[Opening DATA SHOWN section]

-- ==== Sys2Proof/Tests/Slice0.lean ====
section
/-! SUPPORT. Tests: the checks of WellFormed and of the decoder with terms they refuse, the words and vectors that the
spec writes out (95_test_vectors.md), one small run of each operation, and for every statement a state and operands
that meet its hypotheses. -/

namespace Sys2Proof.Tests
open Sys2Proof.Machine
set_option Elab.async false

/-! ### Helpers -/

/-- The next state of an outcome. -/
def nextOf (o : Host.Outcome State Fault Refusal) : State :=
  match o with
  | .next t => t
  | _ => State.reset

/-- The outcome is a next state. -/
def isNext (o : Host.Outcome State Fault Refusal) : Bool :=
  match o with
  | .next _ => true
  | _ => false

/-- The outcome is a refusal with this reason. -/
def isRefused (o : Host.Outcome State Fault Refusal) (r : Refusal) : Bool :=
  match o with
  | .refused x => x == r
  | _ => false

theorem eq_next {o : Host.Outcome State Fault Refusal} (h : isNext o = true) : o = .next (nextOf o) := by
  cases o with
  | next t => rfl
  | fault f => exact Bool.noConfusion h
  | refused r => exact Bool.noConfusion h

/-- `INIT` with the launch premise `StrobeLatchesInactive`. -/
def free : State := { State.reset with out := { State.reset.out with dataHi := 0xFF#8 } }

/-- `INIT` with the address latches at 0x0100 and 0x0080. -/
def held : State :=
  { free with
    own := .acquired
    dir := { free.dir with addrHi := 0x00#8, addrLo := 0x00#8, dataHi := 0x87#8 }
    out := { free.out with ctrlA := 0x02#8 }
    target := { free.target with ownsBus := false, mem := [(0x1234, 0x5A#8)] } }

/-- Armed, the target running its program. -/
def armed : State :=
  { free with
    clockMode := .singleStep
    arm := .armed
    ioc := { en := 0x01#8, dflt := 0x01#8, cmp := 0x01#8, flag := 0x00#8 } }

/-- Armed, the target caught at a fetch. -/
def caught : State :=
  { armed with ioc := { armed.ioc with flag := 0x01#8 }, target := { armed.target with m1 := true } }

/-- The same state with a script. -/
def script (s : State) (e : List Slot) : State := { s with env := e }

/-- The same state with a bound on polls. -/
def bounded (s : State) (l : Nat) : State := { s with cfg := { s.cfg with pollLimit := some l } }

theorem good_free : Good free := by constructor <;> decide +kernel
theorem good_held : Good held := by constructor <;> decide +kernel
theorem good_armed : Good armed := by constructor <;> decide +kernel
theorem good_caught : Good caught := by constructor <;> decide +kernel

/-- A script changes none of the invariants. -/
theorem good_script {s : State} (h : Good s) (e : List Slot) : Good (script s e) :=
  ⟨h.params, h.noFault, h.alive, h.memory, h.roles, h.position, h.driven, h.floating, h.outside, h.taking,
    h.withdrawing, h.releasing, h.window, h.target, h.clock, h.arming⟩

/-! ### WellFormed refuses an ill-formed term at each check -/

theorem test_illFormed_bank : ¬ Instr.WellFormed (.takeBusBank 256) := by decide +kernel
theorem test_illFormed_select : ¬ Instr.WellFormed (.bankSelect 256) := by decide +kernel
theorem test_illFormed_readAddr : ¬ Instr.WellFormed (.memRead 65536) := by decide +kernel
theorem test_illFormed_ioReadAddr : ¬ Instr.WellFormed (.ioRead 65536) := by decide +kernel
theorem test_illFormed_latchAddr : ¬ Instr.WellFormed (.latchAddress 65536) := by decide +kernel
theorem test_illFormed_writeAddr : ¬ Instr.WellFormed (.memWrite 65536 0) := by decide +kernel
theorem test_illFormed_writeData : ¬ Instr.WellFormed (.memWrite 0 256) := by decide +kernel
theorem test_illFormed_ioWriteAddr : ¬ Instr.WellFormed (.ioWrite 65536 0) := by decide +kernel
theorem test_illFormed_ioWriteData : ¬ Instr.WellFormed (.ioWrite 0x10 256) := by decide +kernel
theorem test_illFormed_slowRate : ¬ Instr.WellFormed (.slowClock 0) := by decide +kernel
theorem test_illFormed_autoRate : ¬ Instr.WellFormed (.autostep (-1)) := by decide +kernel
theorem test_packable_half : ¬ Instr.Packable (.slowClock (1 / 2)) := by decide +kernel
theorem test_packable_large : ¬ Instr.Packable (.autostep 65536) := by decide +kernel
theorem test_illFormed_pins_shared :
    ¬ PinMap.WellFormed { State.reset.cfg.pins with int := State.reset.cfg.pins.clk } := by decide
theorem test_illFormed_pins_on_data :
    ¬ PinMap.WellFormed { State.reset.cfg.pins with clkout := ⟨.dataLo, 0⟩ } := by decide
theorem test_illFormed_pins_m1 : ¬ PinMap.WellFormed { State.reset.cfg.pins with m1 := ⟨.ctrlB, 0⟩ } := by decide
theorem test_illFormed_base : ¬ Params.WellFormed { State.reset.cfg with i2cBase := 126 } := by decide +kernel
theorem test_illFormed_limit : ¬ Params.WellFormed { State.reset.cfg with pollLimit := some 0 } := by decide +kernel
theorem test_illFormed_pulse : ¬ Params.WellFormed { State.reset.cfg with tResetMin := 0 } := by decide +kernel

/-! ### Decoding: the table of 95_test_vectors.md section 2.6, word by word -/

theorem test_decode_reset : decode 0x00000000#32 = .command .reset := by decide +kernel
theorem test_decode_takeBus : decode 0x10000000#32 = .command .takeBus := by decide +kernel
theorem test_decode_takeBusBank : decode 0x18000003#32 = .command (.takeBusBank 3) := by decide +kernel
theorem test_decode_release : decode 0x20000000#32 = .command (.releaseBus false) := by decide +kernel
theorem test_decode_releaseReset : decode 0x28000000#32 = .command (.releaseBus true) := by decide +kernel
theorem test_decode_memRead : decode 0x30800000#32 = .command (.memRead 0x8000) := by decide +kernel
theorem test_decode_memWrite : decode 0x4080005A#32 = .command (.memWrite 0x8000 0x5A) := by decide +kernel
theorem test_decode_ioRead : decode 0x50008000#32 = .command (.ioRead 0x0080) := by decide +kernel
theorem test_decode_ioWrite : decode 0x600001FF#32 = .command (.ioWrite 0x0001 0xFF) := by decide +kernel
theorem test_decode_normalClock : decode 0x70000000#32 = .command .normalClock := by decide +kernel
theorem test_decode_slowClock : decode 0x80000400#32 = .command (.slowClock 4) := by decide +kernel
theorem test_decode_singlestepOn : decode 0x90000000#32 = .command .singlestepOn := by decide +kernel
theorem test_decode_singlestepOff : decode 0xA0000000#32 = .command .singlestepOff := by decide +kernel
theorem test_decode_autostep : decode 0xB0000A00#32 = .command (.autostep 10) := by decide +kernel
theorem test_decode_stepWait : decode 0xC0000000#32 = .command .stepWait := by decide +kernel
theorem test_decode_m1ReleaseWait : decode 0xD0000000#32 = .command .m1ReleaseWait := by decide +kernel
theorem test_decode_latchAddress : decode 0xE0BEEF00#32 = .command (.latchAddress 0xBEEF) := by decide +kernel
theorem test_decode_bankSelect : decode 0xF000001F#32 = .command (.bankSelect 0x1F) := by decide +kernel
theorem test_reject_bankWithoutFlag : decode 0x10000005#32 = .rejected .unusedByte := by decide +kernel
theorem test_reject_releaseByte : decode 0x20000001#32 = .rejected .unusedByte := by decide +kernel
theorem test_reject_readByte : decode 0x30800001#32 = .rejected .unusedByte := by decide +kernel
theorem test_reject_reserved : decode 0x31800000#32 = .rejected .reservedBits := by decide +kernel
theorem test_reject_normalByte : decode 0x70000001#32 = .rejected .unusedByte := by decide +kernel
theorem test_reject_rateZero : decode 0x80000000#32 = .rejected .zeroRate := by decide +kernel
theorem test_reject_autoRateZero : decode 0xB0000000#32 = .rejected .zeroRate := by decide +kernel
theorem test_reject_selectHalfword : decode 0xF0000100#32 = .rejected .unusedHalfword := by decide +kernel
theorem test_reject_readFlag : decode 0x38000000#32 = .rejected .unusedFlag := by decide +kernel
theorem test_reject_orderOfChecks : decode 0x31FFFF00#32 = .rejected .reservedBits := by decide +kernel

[Closing DATA SHOWN section]

→ WHAT YOU WILL DO: Could you find every line in the records above that contains the word "target" and copy it?

→ YOUR RESPONSE:
    target := { free.target with ownsBus := false, mem := [(0x1234, 0x5A#8)] } }
/-- Armed, the target running its program. -/
/-- Armed, the target caught at a fetch. -/
  { armed with ioc := { armed.ioc with flag := 0x01#8 }, target := { armed.target with m1 := true } }
    h.withdrawing, h.releasing, h.window, h.target, h.clock, h.arming⟩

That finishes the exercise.